* [Data listing]
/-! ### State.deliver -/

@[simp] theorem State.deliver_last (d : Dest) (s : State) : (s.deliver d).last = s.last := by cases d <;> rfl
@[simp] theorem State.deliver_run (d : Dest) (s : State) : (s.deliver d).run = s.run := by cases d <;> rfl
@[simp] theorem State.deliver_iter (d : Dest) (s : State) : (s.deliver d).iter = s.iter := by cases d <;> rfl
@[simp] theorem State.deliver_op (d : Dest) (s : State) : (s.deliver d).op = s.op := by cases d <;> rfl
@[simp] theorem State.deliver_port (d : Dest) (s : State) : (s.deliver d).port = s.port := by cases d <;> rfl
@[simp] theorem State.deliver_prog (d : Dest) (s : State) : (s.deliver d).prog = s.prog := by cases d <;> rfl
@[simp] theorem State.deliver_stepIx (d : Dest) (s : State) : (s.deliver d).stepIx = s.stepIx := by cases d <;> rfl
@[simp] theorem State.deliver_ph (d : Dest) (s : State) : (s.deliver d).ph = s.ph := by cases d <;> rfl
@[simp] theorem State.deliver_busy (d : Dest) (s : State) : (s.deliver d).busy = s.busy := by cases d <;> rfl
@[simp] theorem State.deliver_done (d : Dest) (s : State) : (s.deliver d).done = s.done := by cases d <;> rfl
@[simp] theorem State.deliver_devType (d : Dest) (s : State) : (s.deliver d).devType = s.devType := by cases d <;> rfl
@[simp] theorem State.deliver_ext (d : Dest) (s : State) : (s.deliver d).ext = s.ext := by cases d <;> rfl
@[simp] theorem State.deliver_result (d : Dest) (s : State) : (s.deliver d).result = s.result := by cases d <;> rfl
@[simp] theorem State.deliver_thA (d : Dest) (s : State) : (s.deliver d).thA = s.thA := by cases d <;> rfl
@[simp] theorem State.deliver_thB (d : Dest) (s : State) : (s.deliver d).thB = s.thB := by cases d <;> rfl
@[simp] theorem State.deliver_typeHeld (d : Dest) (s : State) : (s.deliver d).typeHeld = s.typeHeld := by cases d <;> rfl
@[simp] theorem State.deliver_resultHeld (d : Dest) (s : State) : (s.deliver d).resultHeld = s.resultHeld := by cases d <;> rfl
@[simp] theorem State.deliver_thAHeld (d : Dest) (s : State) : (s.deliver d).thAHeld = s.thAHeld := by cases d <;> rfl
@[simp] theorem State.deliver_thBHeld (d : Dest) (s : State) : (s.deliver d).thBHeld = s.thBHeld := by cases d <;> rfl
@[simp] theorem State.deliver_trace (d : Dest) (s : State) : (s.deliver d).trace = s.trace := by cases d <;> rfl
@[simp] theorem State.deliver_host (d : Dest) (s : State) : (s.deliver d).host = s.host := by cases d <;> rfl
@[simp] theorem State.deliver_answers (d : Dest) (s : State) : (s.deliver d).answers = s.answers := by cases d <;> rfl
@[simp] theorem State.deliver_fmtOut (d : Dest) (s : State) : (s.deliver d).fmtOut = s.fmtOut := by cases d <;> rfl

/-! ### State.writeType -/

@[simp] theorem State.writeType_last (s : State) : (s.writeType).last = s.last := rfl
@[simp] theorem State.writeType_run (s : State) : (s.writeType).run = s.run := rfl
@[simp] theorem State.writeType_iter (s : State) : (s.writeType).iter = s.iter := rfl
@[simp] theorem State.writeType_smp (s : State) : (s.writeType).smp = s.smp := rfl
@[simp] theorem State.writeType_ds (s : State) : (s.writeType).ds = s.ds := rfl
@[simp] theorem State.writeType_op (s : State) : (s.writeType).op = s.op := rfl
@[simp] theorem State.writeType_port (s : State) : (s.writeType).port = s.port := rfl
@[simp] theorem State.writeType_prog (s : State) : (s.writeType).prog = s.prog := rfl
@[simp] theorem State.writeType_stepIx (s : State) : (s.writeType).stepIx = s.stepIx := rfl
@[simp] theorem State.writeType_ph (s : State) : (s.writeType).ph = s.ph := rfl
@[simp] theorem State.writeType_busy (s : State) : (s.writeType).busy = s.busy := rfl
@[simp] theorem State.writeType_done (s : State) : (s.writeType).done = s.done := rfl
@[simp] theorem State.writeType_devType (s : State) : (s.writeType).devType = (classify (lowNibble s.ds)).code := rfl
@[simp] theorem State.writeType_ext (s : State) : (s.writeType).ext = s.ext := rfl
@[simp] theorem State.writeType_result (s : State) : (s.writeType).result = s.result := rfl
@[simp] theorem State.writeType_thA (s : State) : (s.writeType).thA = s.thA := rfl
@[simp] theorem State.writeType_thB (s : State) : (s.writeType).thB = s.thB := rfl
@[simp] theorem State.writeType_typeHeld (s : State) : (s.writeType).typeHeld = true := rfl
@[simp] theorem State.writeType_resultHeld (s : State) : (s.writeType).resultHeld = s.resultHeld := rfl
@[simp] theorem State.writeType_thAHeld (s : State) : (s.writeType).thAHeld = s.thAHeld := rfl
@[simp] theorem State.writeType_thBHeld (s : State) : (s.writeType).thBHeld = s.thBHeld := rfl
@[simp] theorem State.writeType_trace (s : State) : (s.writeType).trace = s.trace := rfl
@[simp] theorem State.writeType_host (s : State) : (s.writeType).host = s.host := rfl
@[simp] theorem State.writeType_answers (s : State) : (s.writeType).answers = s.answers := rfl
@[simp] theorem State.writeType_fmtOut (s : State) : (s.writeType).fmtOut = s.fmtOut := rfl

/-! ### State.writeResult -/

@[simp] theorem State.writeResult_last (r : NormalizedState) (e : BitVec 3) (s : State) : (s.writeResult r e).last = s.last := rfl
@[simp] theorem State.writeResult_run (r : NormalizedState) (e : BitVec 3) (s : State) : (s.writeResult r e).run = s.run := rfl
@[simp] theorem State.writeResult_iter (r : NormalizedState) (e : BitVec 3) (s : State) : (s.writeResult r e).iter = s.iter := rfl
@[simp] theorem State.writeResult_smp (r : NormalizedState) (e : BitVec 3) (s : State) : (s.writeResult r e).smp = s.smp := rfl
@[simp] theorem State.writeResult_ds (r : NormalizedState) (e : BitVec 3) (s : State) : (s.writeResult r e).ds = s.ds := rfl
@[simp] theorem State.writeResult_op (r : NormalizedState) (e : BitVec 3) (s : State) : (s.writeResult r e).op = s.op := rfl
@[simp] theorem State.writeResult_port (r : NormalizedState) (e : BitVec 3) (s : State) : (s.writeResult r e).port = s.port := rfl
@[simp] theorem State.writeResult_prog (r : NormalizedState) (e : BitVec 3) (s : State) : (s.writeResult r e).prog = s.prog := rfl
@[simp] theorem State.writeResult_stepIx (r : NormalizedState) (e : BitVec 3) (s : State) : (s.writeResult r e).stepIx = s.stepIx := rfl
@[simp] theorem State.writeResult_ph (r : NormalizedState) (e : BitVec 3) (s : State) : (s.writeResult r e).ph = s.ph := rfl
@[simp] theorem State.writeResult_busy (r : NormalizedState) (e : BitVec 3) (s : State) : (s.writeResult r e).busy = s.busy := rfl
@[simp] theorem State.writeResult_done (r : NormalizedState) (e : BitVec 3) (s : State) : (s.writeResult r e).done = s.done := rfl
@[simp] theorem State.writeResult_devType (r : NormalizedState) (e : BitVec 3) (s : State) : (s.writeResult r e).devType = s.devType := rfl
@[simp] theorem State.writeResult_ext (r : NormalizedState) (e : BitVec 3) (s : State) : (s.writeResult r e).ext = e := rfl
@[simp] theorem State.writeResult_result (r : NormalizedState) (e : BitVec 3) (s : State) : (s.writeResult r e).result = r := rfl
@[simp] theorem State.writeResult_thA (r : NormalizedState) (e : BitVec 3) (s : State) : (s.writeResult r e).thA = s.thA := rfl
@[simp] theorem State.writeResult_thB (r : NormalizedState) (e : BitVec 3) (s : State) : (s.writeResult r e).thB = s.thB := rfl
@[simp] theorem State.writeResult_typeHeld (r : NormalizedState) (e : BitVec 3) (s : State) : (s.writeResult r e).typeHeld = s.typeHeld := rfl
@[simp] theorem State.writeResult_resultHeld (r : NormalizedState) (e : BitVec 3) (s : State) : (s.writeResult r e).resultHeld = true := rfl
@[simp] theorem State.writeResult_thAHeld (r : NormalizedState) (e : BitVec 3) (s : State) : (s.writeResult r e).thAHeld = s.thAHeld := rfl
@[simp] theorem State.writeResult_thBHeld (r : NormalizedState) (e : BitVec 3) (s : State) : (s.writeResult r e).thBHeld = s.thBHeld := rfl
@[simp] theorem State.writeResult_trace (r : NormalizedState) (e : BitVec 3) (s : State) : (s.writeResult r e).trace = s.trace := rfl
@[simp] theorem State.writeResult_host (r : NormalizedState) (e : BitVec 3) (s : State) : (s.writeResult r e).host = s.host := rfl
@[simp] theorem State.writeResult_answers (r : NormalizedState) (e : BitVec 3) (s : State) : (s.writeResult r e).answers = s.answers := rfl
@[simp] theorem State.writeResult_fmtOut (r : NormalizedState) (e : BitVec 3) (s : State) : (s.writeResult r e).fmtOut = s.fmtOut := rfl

* [Exercise directions]
Could you reproduce, exactly, every line above from the line with "s.ph := by cases d <;> rfl" to the line with "s.trace := by cases d <;> rfl", and no other line? Both ends count.

* [Answer box]
@[simp] theorem State.deliver_ph (d : Dest) (s : State) : (s.deliver d).ph = s.ph := by cases d <;> rfl
@[simp] theorem State.deliver_busy (d : Dest) (s : State) : (s.deliver d).busy = s.busy := by cases d <;> rfl
@[simp] theorem State.deliver_done (d : Dest) (s : State) : (s.deliver d).done = s.done := by cases d <;> rfl
@[simp] theorem State.deliver_devType (d : Dest) (s : State) : (s.deliver d).devType = s.devType := by cases d <;> rfl
@[simp] theorem State.deliver_ext (d : Dest) (s : State) : (s.deliver d).ext = s.ext := by cases d <;> rfl
@[simp] theorem State.deliver_result (d : Dest) (s : State) : (s.deliver d).result = s.result := by cases d <;> rfl
@[simp] theorem State.deliver_thA (d : Dest) (s : State) : (s.deliver d).thA = s.thA := by cases d <;> rfl
@[simp] theorem State.deliver_thB (d : Dest) (s : State) : (s.deliver d).thB = s.thB := by cases d <;> rfl
@[simp] theorem State.deliver_typeHeld (d : Dest) (s : State) : (s.deliver d).typeHeld = s.typeHeld := by cases d <;> rfl
@[simp] theorem State.deliver_resultHeld (d : Dest) (s : State) : (s.deliver d).resultHeld = s.resultHeld := by cases d <;> rfl
@[simp] theorem State.deliver_thAHeld (d : Dest) (s : State) : (s.deliver d).thAHeld = s.thAHeld := by cases d <;> rfl
@[simp] theorem State.deliver_thBHeld (d : Dest) (s : State) : (s.deliver d).thBHeld = s.thBHeld := by cases d <;> rfl
@[simp] theorem State.deliver_trace (d : Dest) (s : State) : (s.deliver d).trace = s.trace := by cases d <;> rfl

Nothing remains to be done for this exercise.